Task description
Beneath this line are the data; copy exactly the part of them that opens with the line containing "program (R308). -/" and closes with the line containing "put 0x10 (p.cmdOffset", and only that part.

== == ==

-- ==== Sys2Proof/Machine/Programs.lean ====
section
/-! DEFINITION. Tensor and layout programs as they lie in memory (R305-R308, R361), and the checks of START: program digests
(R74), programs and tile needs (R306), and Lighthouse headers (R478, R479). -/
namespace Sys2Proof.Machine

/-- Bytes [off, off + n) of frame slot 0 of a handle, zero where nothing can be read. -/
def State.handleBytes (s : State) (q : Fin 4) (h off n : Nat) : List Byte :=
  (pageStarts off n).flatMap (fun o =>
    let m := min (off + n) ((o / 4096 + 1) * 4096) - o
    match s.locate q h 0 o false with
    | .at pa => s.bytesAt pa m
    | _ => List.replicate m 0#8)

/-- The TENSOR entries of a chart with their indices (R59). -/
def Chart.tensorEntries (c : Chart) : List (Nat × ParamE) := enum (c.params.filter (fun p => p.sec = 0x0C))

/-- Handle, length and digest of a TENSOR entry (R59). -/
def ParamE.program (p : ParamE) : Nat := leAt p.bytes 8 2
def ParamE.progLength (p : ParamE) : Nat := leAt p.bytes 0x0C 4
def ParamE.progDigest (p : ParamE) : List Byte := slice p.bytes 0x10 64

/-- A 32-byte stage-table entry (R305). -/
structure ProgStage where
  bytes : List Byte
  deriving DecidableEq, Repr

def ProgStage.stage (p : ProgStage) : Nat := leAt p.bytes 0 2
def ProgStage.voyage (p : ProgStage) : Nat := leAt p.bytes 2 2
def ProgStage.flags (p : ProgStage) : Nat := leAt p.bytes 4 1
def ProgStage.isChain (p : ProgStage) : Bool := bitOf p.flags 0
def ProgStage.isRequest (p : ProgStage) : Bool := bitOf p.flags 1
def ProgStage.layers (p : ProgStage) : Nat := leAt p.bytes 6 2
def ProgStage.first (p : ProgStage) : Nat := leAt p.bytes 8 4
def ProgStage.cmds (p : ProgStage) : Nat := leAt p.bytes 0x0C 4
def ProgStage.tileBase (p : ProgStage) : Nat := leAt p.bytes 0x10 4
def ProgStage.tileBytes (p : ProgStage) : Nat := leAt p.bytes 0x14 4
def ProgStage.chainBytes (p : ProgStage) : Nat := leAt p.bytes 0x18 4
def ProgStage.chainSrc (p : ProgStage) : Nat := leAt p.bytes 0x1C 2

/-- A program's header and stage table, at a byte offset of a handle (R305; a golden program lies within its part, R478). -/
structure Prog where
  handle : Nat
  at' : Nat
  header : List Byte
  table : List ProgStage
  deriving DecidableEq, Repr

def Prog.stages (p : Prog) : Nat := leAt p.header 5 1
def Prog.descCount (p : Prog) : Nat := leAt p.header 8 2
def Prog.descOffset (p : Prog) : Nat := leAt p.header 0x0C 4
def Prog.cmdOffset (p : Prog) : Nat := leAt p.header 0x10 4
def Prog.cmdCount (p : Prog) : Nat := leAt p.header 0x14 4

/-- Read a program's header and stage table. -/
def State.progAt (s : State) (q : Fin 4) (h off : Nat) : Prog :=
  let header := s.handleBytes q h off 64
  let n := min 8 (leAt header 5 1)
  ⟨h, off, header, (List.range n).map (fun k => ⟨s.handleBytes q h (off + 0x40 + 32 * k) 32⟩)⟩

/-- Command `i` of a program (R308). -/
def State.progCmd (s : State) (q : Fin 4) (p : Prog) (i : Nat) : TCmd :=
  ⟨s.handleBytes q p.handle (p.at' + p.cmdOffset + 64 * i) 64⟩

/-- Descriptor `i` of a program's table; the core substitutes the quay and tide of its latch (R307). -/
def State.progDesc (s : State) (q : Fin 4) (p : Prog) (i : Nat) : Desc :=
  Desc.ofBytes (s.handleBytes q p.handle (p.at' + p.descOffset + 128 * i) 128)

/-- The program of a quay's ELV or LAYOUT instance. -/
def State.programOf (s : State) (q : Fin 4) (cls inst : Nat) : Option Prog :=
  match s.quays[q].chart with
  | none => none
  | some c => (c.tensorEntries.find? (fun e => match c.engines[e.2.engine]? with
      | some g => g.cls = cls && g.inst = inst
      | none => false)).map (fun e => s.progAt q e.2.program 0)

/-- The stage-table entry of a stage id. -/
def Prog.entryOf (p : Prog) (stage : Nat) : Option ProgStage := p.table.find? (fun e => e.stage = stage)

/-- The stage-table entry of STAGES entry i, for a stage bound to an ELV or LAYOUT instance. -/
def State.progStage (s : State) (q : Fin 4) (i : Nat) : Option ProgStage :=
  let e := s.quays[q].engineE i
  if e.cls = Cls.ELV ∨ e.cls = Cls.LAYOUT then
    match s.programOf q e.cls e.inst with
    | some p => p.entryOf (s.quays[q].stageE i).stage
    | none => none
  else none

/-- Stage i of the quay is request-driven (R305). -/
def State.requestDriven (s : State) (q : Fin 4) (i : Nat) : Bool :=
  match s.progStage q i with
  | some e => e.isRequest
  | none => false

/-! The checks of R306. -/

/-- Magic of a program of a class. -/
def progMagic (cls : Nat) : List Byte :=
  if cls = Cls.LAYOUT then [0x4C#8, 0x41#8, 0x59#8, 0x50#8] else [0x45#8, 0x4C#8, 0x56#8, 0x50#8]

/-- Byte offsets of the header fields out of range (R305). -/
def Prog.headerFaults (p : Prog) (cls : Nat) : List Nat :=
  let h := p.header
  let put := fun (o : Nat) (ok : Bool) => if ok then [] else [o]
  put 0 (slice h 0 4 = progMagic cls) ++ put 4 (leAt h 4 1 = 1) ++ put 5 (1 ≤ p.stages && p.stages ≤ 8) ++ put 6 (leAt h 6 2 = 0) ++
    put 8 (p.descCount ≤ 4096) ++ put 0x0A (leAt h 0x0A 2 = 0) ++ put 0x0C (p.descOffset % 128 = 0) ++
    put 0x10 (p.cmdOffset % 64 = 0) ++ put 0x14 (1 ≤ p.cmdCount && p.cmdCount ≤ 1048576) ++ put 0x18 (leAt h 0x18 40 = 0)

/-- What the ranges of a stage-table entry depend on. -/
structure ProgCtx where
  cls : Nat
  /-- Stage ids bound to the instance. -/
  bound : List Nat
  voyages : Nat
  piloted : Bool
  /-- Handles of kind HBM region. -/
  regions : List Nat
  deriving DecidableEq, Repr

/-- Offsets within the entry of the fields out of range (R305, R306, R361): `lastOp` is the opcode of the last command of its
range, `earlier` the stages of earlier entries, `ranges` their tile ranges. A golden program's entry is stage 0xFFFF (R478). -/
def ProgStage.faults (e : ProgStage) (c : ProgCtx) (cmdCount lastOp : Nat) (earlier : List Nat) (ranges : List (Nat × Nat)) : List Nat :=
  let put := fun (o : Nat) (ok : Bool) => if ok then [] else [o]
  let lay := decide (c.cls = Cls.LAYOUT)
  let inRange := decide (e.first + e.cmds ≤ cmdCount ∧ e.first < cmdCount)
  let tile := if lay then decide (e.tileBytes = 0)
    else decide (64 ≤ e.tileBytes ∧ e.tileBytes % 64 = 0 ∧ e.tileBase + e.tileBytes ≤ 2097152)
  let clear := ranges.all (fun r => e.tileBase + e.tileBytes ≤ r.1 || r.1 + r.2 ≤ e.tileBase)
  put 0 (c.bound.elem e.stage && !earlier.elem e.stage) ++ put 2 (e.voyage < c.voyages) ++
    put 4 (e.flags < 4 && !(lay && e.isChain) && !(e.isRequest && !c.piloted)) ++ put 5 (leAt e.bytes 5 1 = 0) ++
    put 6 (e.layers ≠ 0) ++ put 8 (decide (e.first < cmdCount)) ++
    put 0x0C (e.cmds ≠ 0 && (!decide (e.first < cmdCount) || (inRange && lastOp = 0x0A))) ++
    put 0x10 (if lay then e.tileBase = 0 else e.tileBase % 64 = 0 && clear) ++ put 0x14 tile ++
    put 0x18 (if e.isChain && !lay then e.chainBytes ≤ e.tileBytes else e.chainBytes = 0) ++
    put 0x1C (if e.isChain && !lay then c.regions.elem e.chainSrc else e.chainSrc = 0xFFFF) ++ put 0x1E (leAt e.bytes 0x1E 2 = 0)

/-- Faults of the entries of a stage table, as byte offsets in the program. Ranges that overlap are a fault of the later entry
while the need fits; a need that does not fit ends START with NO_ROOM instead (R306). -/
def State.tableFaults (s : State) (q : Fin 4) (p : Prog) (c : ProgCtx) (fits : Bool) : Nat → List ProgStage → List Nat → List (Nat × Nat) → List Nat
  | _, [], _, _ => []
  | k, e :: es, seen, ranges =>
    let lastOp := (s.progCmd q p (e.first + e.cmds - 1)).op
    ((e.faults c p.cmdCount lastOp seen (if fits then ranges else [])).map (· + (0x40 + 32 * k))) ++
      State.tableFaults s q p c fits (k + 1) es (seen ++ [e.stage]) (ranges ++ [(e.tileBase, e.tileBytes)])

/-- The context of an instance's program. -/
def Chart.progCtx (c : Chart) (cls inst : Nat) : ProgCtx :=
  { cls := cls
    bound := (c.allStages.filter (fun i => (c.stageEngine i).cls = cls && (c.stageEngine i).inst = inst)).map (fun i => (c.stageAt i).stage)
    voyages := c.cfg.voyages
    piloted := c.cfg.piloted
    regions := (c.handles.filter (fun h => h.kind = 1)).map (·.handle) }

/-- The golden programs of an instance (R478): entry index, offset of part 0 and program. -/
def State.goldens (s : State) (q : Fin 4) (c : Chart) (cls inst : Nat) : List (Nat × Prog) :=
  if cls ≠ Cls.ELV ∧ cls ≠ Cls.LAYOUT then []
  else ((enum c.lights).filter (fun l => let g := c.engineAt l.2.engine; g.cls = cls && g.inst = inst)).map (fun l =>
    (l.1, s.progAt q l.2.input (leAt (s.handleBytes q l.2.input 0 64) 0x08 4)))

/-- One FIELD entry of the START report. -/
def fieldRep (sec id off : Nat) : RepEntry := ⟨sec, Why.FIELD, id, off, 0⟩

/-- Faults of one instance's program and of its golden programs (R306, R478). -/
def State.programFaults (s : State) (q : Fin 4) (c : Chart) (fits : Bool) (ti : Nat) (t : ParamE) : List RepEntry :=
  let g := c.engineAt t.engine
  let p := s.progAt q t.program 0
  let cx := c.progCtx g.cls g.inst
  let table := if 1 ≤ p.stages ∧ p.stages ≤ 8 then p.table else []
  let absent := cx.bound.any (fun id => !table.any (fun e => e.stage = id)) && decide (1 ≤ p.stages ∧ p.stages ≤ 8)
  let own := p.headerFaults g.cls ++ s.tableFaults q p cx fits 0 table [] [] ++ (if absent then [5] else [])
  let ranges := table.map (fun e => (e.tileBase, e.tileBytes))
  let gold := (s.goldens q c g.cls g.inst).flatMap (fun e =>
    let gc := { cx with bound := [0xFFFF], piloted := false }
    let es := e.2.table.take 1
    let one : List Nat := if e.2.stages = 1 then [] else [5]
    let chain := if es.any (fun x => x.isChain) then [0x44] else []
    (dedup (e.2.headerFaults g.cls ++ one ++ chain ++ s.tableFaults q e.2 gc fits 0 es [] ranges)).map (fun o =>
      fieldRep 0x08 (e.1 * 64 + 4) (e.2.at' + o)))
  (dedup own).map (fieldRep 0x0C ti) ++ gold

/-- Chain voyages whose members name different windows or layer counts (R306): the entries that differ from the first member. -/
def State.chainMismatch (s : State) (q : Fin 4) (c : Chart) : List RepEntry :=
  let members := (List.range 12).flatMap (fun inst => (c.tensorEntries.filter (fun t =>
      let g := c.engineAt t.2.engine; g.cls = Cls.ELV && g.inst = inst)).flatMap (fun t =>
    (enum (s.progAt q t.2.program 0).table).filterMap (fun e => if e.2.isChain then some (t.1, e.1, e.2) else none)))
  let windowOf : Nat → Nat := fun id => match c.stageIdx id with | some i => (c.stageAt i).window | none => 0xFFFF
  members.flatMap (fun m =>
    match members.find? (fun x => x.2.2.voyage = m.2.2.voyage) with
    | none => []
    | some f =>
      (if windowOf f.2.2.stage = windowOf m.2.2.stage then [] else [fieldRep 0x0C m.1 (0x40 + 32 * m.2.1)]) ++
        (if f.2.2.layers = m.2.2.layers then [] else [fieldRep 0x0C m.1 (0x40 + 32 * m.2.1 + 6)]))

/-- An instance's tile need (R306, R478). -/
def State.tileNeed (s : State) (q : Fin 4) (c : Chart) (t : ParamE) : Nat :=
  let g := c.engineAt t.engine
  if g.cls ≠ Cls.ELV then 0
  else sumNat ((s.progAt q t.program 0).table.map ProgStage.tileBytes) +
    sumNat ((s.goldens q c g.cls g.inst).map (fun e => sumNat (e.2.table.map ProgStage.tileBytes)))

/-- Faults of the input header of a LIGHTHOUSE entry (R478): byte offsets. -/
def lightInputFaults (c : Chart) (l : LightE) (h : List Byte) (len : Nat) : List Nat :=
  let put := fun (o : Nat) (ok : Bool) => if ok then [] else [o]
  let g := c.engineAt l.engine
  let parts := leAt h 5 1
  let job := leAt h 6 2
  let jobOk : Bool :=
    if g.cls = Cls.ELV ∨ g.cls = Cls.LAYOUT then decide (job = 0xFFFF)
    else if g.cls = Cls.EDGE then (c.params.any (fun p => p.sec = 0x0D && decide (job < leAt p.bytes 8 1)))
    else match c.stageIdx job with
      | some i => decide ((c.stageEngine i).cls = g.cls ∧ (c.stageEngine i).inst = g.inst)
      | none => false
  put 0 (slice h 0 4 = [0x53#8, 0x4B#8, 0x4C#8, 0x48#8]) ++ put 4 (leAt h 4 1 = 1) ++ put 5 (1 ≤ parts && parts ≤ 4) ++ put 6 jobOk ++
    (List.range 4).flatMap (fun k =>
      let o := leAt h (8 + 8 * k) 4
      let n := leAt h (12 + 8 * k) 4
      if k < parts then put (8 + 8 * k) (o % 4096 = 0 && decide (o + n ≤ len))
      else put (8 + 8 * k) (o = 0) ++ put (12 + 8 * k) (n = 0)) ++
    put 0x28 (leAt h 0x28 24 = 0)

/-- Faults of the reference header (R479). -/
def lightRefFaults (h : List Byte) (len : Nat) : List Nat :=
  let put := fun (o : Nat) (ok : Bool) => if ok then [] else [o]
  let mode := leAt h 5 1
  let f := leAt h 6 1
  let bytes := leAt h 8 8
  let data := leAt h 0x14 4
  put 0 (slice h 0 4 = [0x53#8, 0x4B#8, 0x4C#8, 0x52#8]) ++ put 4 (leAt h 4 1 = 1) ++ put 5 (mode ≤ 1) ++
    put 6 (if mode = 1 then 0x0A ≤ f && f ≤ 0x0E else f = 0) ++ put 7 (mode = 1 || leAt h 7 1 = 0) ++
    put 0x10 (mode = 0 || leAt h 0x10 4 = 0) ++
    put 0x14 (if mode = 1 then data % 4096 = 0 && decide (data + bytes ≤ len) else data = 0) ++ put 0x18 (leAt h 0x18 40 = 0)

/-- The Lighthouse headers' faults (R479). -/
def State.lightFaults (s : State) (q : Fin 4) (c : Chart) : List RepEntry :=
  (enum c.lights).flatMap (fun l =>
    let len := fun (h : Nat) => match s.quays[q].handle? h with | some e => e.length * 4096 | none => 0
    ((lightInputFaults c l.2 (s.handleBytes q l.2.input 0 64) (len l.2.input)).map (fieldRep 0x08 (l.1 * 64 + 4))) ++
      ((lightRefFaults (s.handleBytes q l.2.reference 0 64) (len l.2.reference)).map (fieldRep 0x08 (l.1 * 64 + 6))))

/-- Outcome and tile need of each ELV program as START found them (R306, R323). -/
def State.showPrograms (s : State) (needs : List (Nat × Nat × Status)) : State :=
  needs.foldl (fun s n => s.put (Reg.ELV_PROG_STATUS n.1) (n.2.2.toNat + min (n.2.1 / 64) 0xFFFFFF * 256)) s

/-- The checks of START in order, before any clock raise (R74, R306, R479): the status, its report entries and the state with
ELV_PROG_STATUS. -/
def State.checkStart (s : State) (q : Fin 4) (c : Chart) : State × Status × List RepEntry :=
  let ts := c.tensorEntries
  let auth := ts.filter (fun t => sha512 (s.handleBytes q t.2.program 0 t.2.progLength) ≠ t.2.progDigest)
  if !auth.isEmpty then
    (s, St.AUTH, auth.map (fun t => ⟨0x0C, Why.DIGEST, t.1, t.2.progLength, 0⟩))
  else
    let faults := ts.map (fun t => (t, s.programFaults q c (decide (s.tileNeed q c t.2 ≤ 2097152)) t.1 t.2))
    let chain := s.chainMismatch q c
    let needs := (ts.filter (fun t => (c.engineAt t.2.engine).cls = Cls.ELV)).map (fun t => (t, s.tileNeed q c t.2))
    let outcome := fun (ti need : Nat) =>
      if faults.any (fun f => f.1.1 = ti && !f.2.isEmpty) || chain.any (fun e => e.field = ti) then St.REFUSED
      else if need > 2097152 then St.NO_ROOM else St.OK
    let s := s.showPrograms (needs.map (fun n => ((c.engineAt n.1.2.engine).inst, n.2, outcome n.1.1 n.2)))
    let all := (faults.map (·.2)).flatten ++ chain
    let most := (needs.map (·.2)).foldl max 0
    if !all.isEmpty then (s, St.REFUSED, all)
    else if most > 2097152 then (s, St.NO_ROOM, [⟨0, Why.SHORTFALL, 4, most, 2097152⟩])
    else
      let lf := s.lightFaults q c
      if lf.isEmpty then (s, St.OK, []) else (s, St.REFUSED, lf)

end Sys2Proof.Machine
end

== == ==

Solution to this problem
/-- Command `i` of a program (R308). -/
def State.progCmd (s : State) (q : Fin 4) (p : Prog) (i : Nat) : TCmd :=
  ⟨s.handleBytes q p.handle (p.at' + p.cmdOffset + 64 * i) 64⟩

/-- Descriptor `i` of a program's table; the core substitutes the quay and tide of its latch (R307). -/
def State.progDesc (s : State) (q : Fin 4) (p : Prog) (i : Nat) : Desc :=
  Desc.ofBytes (s.handleBytes q p.handle (p.at' + p.descOffset + 128 * i) 128)

/-- The program of a quay's ELV or LAYOUT instance. -/
def State.programOf (s : State) (q : Fin 4) (cls inst : Nat) : Option Prog :=
  match s.quays[q].chart with
  | none => none
  | some c => (c.tensorEntries.find? (fun e => match c.engines[e.2.engine]? with
      | some g => g.cls = cls && g.inst = inst
      | none => false)).map (fun e => s.progAt q e.2.program 0)

/-- The stage-table entry of a stage id. -/
def Prog.entryOf (p : Prog) (stage : Nat) : Option ProgStage := p.table.find? (fun e => e.stage = stage)

/-- The stage-table entry of STAGES entry i, for a stage bound to an ELV or LAYOUT instance. -/
def State.progStage (s : State) (q : Fin 4) (i : Nat) : Option ProgStage :=
  let e := s.quays[q].engineE i
  if e.cls = Cls.ELV ∨ e.cls = Cls.LAYOUT then
    match s.programOf q e.cls e.inst with
    | some p => p.entryOf (s.quays[q].stageE i).stage
    | none => none
  else none

/-- Stage i of the quay is request-driven (R305). -/
def State.requestDriven (s : State) (q : Fin 4) (i : Nat) : Bool :=
  match s.progStage q i with
  | some e => e.isRequest
  | none => false

/-! The checks of R306. -/

/-- Magic of a program of a class. -/
def progMagic (cls : Nat) : List Byte :=
  if cls = Cls.LAYOUT then [0x4C#8, 0x41#8, 0x59#8, 0x50#8] else [0x45#8, 0x4C#8, 0x56#8, 0x50#8]

/-- Byte offsets of the header fields out of range (R305). -/
def Prog.headerFaults (p : Prog) (cls : Nat) : List Nat :=
  let h := p.header
  let put := fun (o : Nat) (ok : Bool) => if ok then [] else [o]
  put 0 (slice h 0 4 = progMagic cls) ++ put 4 (leAt h 4 1 = 1) ++ put 5 (1 ≤ p.stages && p.stages ≤ 8) ++ put 6 (leAt h 6 2 = 0) ++
    put 8 (p.descCount ≤ 4096) ++ put 0x0A (leAt h 0x0A 2 = 0) ++ put 0x0C (p.descOffset % 128 = 0) ++
    put 0x10 (p.cmdOffset % 64 = 0) ++ put 0x14 (1 ≤ p.cmdCount && p.cmdCount ≤ 1048576) ++ put 0x18 (leAt h 0x18 40 = 0)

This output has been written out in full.